■ **Aim of the exercise**: Output only the lines from the start of the entries through the line holding "(enterRound c s).audio". Each line must match the original exactly.

[Stored entries]
[Start of Attachment]
@[simp] theorem enterRound_frame (c : ConfigRecord) (s : State) :
    (enterRound c s).pending = s.pending ∧ (enterRound c s).port = s.port ∧ (enterRound c s).config = s.config ∧
    (enterRound c s).ctl = s.ctl ∧ (enterRound c s).line = s.line ∧ (enterRound c s).peers = s.peers ∧
    (enterRound c s).score = s.score ∧ (enterRound c s).cue = s.cue ∧ (enterRound c s).jets = s.jets ∧
    (enterRound c s).pump = s.pump ∧ (enterRound c s).wind = s.wind ∧ (enterRound c s).lamps = s.lamps ∧
    (enterRound c s).audio = s.audio ∧ (enterRound c s).safety = s.safety ∧ (enterRound c s).events = s.events ∧
    (enterRound c s).draws = s.draws := by
  simp only [enterRound]
  split <;> simp

@[simp] theorem takeOffset_frame (c : ConfigRecord) (i : Fin 32) (stamp arrival : SiteTime) (s : State) :
    (takeOffset c i stamp arrival s).pending = s.pending ∧ (takeOffset c i stamp arrival s).port = s.port ∧
    (takeOffset c i stamp arrival s).config = s.config ∧ (takeOffset c i stamp arrival s).ctl = s.ctl ∧
    (takeOffset c i stamp arrival s).line = s.line ∧ (takeOffset c i stamp arrival s).score = s.score ∧
    (takeOffset c i stamp arrival s).cue = s.cue ∧ (takeOffset c i stamp arrival s).jets = s.jets ∧
    (takeOffset c i stamp arrival s).pump = s.pump ∧ (takeOffset c i stamp arrival s).wind = s.wind ∧
    (takeOffset c i stamp arrival s).lamps = s.lamps ∧ (takeOffset c i stamp arrival s).audio = s.audio ∧
    (takeOffset c i stamp arrival s).safety = s.safety ∧ (takeOffset c i stamp arrival s).events = s.events ∧
    (takeOffset c i stamp arrival s).draws = s.draws := by
  unfold takeOffset
  split <;> simp

@[simp] theorem removeOutliers_frame (c : ConfigRecord) (s : State) :
    (removeOutliers c s).pending = s.pending ∧ (removeOutliers c s).port = s.port ∧
    (removeOutliers c s).config = s.config ∧ (removeOutliers c s).ctl = s.ctl ∧ (removeOutliers c s).line = s.line ∧
    (removeOutliers c s).score = s.score ∧ (removeOutliers c s).cue = s.cue ∧ (removeOutliers c s).jets = s.jets ∧
    (removeOutliers c s).pump = s.pump ∧ (removeOutliers c s).wind = s.wind ∧ (removeOutliers c s).lamps = s.lamps ∧
    (removeOutliers c s).audio = s.audio ∧ (removeOutliers c s).safety = s.safety ∧
    (removeOutliers c s).events = s.events ∧ (removeOutliers c s).draws = s.draws :=
  ⟨rfl, rfl, rfl, rfl, rfl, rfl, rfl, rfl, rfl, rfl, rfl, rfl, rfl, rfl, rfl⟩

@[simp] theorem classifyRound_frame (c : ConfigRecord) (mean : Int) (s : State) :
    (classifyRound c mean s).pending = s.pending ∧ (classifyRound c mean s).port = s.port ∧
    (classifyRound c mean s).config = s.config ∧ (classifyRound c mean s).ctl = s.ctl ∧
    (classifyRound c mean s).line = s.line ∧ (classifyRound c mean s).peers = s.peers ∧
    (classifyRound c mean s).score = s.score ∧ (classifyRound c mean s).cue = s.cue ∧
    (classifyRound c mean s).jets = s.jets ∧ (classifyRound c mean s).pump = s.pump ∧
    (classifyRound c mean s).wind = s.wind ∧ (classifyRound c mean s).lamps = s.lamps ∧
    (classifyRound c mean s).audio = s.audio ∧ (classifyRound c mean s).safety = s.safety ∧
    (classifyRound c mean s).draws = s.draws := by
  unfold classifyRound
  split <;> simp

@[simp] theorem stepClock_frame (c : ConfigRecord) (mean : Int) (s : State) :
    (stepClock c mean s).pending = s.pending ∧ (stepClock c mean s).port = s.port ∧
    (stepClock c mean s).config = s.config ∧ (stepClock c mean s).ctl = s.ctl ∧ (stepClock c mean s).line = s.line ∧
    (stepClock c mean s).peers = s.peers ∧ (stepClock c mean s).score = s.score ∧ (stepClock c mean s).cue = s.cue ∧
    (stepClock c mean s).jets = s.jets ∧ (stepClock c mean s).safety = s.safety ∧
    (stepClock c mean s).events = s.events ∧ (stepClock c mean s).draws = s.draws := by simp [stepClock]

@[simp] theorem endRound_frame (c : ConfigRecord) (start : SiteTime) (s : State) :
    (endRound c start s).pending = s.pending ∧ (endRound c start s).port = s.port ∧
    (endRound c start s).config = s.config ∧ (endRound c start s).ctl = s.ctl ∧ (endRound c start s).line = s.line ∧
    (endRound c start s).score = s.score ∧ (endRound c start s).cue = s.cue ∧ (endRound c start s).jets = s.jets ∧
    (endRound c start s).safety = s.safety ∧ (endRound c start s).draws = s.draws := by
  simp only [endRound]
  split <;> simp

@[simp] theorem hearClash_frame (s : State) :
    (hearClash s).pending = s.pending ∧ (hearClash s).port = s.port ∧ (hearClash s).config = s.config ∧
    (hearClash s).ctl = s.ctl ∧ (hearClash s).peers = s.peers ∧ (hearClash s).score = s.score ∧
    (hearClash s).cue = s.cue ∧ (hearClash s).jets = s.jets ∧ (hearClash s).wind = s.wind ∧
    (hearClash s).lamps = s.lamps ∧ (hearClash s).audio = s.audio ∧ (hearClash s).safety = s.safety ∧
    (hearClash s).draws = s.draws := by
  unfold hearClash
  split <;> simp

@[simp] theorem stableChange_frame (c : ConfigRecord) (i : Fin 8) (s : State) :
    (stableChange c i s).pending = s.pending ∧ (stableChange c i s).port = s.port ∧
    (stableChange c i s).config = s.config ∧ (stableChange c i s).clock = s.clock ∧
    (stableChange c i s).peers = s.peers ∧ (stableChange c i s).score = s.score ∧
    (stableChange c i s).wind = s.wind ∧ (stableChange c i s).draws = s.draws := by
  simp only [stableChange]
  split <;> simp

@[simp] theorem missStart_frame (g : GoRecord) (s : State) :
    (missStart g s).pending = s.pending ∧ (missStart g s).port = s.port ∧ (missStart g s).config = s.config ∧
    (missStart g s).clock = s.clock ∧ (missStart g s).line = s.line ∧ (missStart g s).peers = s.peers ∧
    (missStart g s).score = s.score ∧ (missStart g s).cue = s.cue ∧ (missStart g s).jets = s.jets ∧
    (missStart g s).pump = s.pump ∧ (missStart g s).wind = s.wind ∧ (missStart g s).lamps = s.lamps ∧
    (missStart g s).audio = s.audio ∧ (missStart g s).safety = s.safety ∧ (missStart g s).draws = s.draws :=
  ⟨rfl, rfl, rfl, rfl, rfl, rfl, rfl, rfl, rfl, rfl, rfl, rfl, rfl, rfl, rfl⟩

@[simp] theorem storeConfig_frame (c : ConfigRecord) (s : State) :
    (storeConfig c s).pending = s.pending ∧ (storeConfig c s).port = s.port ∧ (storeConfig c s).ctl = s.ctl ∧
    (storeConfig c s).clock = s.clock ∧ (storeConfig c s).line = s.line ∧ (storeConfig c s).peers = s.peers ∧
    (storeConfig c s).score = s.score ∧ (storeConfig c s).jets = s.jets ∧ (storeConfig c s).safety = s.safety ∧
    (storeConfig c s).events = s.events ∧ (storeConfig c s).draws = s.draws :=
  ⟨rfl, rfl, rfl, rfl, rfl, rfl, rfl, rfl, rfl, rfl, rfl⟩
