-- ==== Sys2Proof/Laws/PerInstr.lean ====
section
/-! SUPPORT. The family stated of every command: a well-formed host command's frame is read back as that command. -/

namespace Sys2Proof.Laws

/-- What a host sends for a well-formed command, the command decoder reads as that command (R184, R185, R187). -/
def Coded.Statement (i : Instr) : Prop :=
  i.wellFormed = true → ∀ bytes, commandFrame i = some bytes → (decodeCommandFrame bytes).head? = some i

/-- Two bytes low first give the number they carry. -/
theorem lowFirst_two (v : Word16) :
    BitVec.ofNat 16 (lowFirst 2 [BitVec.ofNat 8 v.toNat, BitVec.ofNat 8 (v.toNat / 256)]) = v := by
  apply BitVec.eq_of_toNat_eq
  have := v.isLt
  simp [lowFirst]
  omega

/-- Four bytes low first give the number they carry. -/
theorem lowFirst_four (v : BitVec 32) :
    BitVec.ofNat 32 (lowFirst 4 [BitVec.ofNat 8 v.toNat, BitVec.ofNat 8 (v.toNat / 256), BitVec.ofNat 8 (v.toNat / 256 / 256),
      BitVec.ofNat 8 (v.toNat / 256 / 256 / 256)]) = v := by
  apply BitVec.eq_of_toNat_eq
  have := v.isLt
  simp [lowFirst]
  omega

/-- A command that no frame gives. -/
theorem coded_of_none {i : Instr} (h : commandFrame i = none) : Coded.Statement i := by
  intro _ bytes hb
  rw [h] at hb
  cases hb

theorem Coded.nop : Coded.Statement .nop := by
  intro _ bytes h
  cases h
  rfl

theorem Coded.softReset : Coded.Statement .softReset := by
  intro _ bytes h
  cases h
  rfl

theorem Coded.ident : Coded.Statement .ident := by
  intro _ bytes h
  cases h
  rfl

theorem Coded.status : Coded.Statement .status := by
  intro _ bytes h
  cases h
  rfl

theorem Coded.configure (record : List Byte) : Coded.Statement (.configure record) := by
  intro hw bytes h
  simp only [Instr.wellFormed, beq_iff_eq] at hw
  simp only [commandFrame, Option.some.injEq] at h
  subst h
  simp [decodeCommandFrame, fixedLength, hw, List.take_of_length_le]

theorem Coded.scoreOpen (header : List Byte) : Coded.Statement (.scoreOpen header) := by
  intro hw bytes h
  simp only [Instr.wellFormed, beq_iff_eq] at hw
  simp only [commandFrame, Option.some.injEq] at h
  subst h
  simp [decodeCommandFrame, fixedLength, hw, List.take_of_length_le]

theorem Coded.scoreData (body : List Byte) : Coded.Statement (.scoreData body) := by
  intro hw bytes h
  simp only [Instr.wellFormed, beq_iff_eq] at hw
  simp only [commandFrame, Option.some.injEq] at h
  subst h
  simp [decodeCommandFrame, fixedLength, ← hw, List.take_of_length_le]

theorem Coded.scoreClose : Coded.Statement .scoreClose := by
  intro _ bytes h
  cases h
  rfl

theorem Coded.arm : Coded.Statement .arm := by
  intro _ bytes h
  cases h
  rfl

theorem Coded.disarm : Coded.Statement .disarm := by
  intro _ bytes h
  cases h
  rfl

theorem Coded.go (delay : Word16) : Coded.Statement (.go delay) := by
  intro _ bytes h
  simp only [commandFrame, Option.some.injEq] at h
  subst h
  simpa [decodeCommandFrame, fixedLength, lowBytes] using lowFirst_two delay

theorem Coded.stop : Coded.Statement .stop := by
  intro _ bytes h
  cases h
  rfl

theorem Coded.release : Coded.Statement .release := by
  intro _ bytes h
  cases h
  rfl

theorem Coded.audio (start : BitVec 32) (count : Word16) : Coded.Statement (.audio start count) := by
  intro _ bytes h
  simp only [commandFrame, Option.some.injEq] at h
  subst h
  simpa [decodeCommandFrame, audioFrame, lowBytes, lowFirst] using ⟨lowFirst_four start, lowFirst_two count⟩

theorem Coded.events : Coded.Statement .events := by
  intro _ bytes h
  cases h
  rfl

theorem Coded.eventClear (set : Word16) : Coded.Statement (.eventClear set) := by
  intro _ bytes h
  simp only [commandFrame, Option.some.injEq] at h
  subst h
  simpa [decodeCommandFrame, fixedLength, lowBytes] using lowFirst_two set

theorem Coded.eventMask (set : Word16) : Coded.Statement (.eventMask set) := by
  intro _ bytes h
  simp only [commandFrame, Option.some.injEq] at h
  subst h
  simpa [decodeCommandFrame, fixedLength, lowBytes] using lowFirst_two set

theorem Coded.peers : Coded.Statement .peers := by
  intro _ bytes h
  cases h
  rfl

theorem Coded.pump (channel : Byte) : Coded.Statement (.pump channel) := by
  intro _ bytes h
  cases h
  rfl

theorem Coded.unknownCommand (code : Byte) : Coded.Statement (.unknownCommand code) := by
  intro hw bytes h
  simp only [commandFrame, Option.some.injEq] at h
  subst h
  simp [Instr.wellFormed, knownCodes] at hw
  simp [decodeCommandFrame, hw]

theorem Coded.commandIncomplete (code : Byte) : Coded.Statement (.commandIncomplete code) := by
  intro hw bytes h
  simp only [commandFrame, Option.some.injEq] at h
  subst h
  simp only [Instr.wellFormed, takesParameters, recordedCodes, List.contains_eq_mem, List.mem_cons, List.not_mem_nil, or_false,
    Bool.or_eq_true, decide_eq_true_eq, beq_iff_eq] at hw
  rcases hw with (rfl | rfl | rfl | rfl | rfl | rfl | rfl) | rfl <;> rfl

theorem Coded.audioEnd (bytes : List Byte) : Coded.Statement (.audioEnd bytes) := coded_of_none rfl

theorem Coded.powerOnReset : Coded.Statement .powerOnReset := coded_of_none rfl

theorem Coded.pinReset : Coded.Statement .pinReset := coded_of_none rfl

theorem Coded.resetExit : Coded.Statement .resetExit := coded_of_none rfl

theorem Coded.beaconReceived (sender : Byte) (seq : Byte) (beacon : Beacon) (arrival : SiteTime) : Coded.Statement (.beaconReceived sender seq beacon arrival) := coded_of_none rfl

theorem Coded.goFrameReceived (sender : Byte) (frame : GoRecord) : Coded.Statement (.goFrameReceived sender frame) := coded_of_none rfl

theorem Coded.stopFrameReceived (sender : Byte) (frame : StopFrame) : Coded.Statement (.stopFrameReceived sender frame) := coded_of_none rfl

theorem Coded.haltFrameReceived (sender : Byte) (inputs : Byte) : Coded.Statement (.haltFrameReceived sender inputs) := coded_of_none rfl

theorem Coded.startAskReceived (sender : Byte) (pumpNo : Byte) (arrival : SiteTime) : Coded.Statement (.startAskReceived sender pumpNo arrival) := coded_of_none rfl

theorem Coded.frameFault (bytes : List Byte) : Coded.Statement (.frameFault bytes) := coded_of_none rfl

theorem Coded.beaconDue : Coded.Statement .beaconDue := coded_of_none rfl

theorem Coded.attemptStart (idleBits : Nat) : Coded.Statement (.attemptStart idleBits) := coded_of_none rfl

theorem Coded.transmissionComplete : Coded.Statement .transmissionComplete := coded_of_none rfl

theorem Coded.attemptFailed : Coded.Statement .attemptFailed := coded_of_none rfl

theorem Coded.roundEnd : Coded.Statement .roundEnd := coded_of_none rfl

theorem Coded.slewAdjustment : Coded.Statement .slewAdjustment := coded_of_none rfl

theorem Coded.peerStale (peer : Fin 32) : Coded.Statement (.peerStale peer) := coded_of_none rfl

theorem Coded.peerAbsent (peer : Fin 32) : Coded.Statement (.peerAbsent peer) := coded_of_none rfl

theorem Coded.startReached : Coded.Statement .startReached := coded_of_none rfl

theorem Coded.pendingCodaReached : Coded.Statement .pendingCodaReached := coded_of_none rfl

theorem Coded.codaDeadline : Coded.Statement .codaDeadline := coded_of_none rfl

theorem Coded.checksumComplete : Coded.Statement .checksumComplete := coded_of_none rfl

theorem Coded.cueTaken : Coded.Statement .cueTaken := coded_of_none rfl

theorem Coded.actionFires : Coded.Statement .actionFires := coded_of_none rfl

theorem Coded.figureStepBoundary (group : Fin 4) (view : View) : Coded.Statement (.figureStepBoundary group view) := coded_of_none rfl

theorem Coded.figureEnd (group : Fin 4) : Coded.Statement (.figureEnd group) := coded_of_none rfl

theorem Coded.pumpPeriod (feedback : BitVec 4) : Coded.Statement (.pumpPeriod feedback) := coded_of_none rfl

theorem Coded.holdWindowEnd : Coded.Statement .holdWindowEnd := coded_of_none rfl

theorem Coded.anemometerPulse : Coded.Statement .anemometerPulse := coded_of_none rfl

theorem Coded.windowClose : Coded.Statement .windowClose := coded_of_none rfl

theorem Coded.lampPeriod : Coded.Statement .lampPeriod := coded_of_none rfl

theorem Coded.gainUpdate : Coded.Statement .gainUpdate := coded_of_none rfl

theorem Coded.frameInstant : Coded.Statement .frameInstant := coded_of_none rfl

theorem Coded.safetyLevelChange (input : Fin 8) (high : Bool) : Coded.Statement (.safetyLevelChange input high) := coded_of_none rfl

theorem Coded.debounceExpiry (input : Fin 8) : Coded.Statement (.debounceExpiry input) := coded_of_none rfl

theorem Coded.receiverReady (idleBits : Nat) : Coded.Statement (.receiverReady idleBits) := coded_of_none rfl

end Sys2Proof.Laws
end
[End of Attachment]
■ **Output for this exercise**:
@[simp] theorem enterRound_frame (c : ConfigRecord) (s : State) :
    (enterRound c s).pending = s.pending ∧ (enterRound c s).port = s.port ∧ (enterRound c s).config = s.config ∧
    (enterRound c s).ctl = s.ctl ∧ (enterRound c s).line = s.line ∧ (enterRound c s).peers = s.peers ∧
    (enterRound c s).score = s.score ∧ (enterRound c s).cue = s.cue ∧ (enterRound c s).jets = s.jets ∧
    (enterRound c s).pump = s.pump ∧ (enterRound c s).wind = s.wind ∧ (enterRound c s).lamps = s.lamps ∧
    (enterRound c s).audio = s.audio ∧ (enterRound c s).safety = s.safety ∧ (enterRound c s).events = s.events ∧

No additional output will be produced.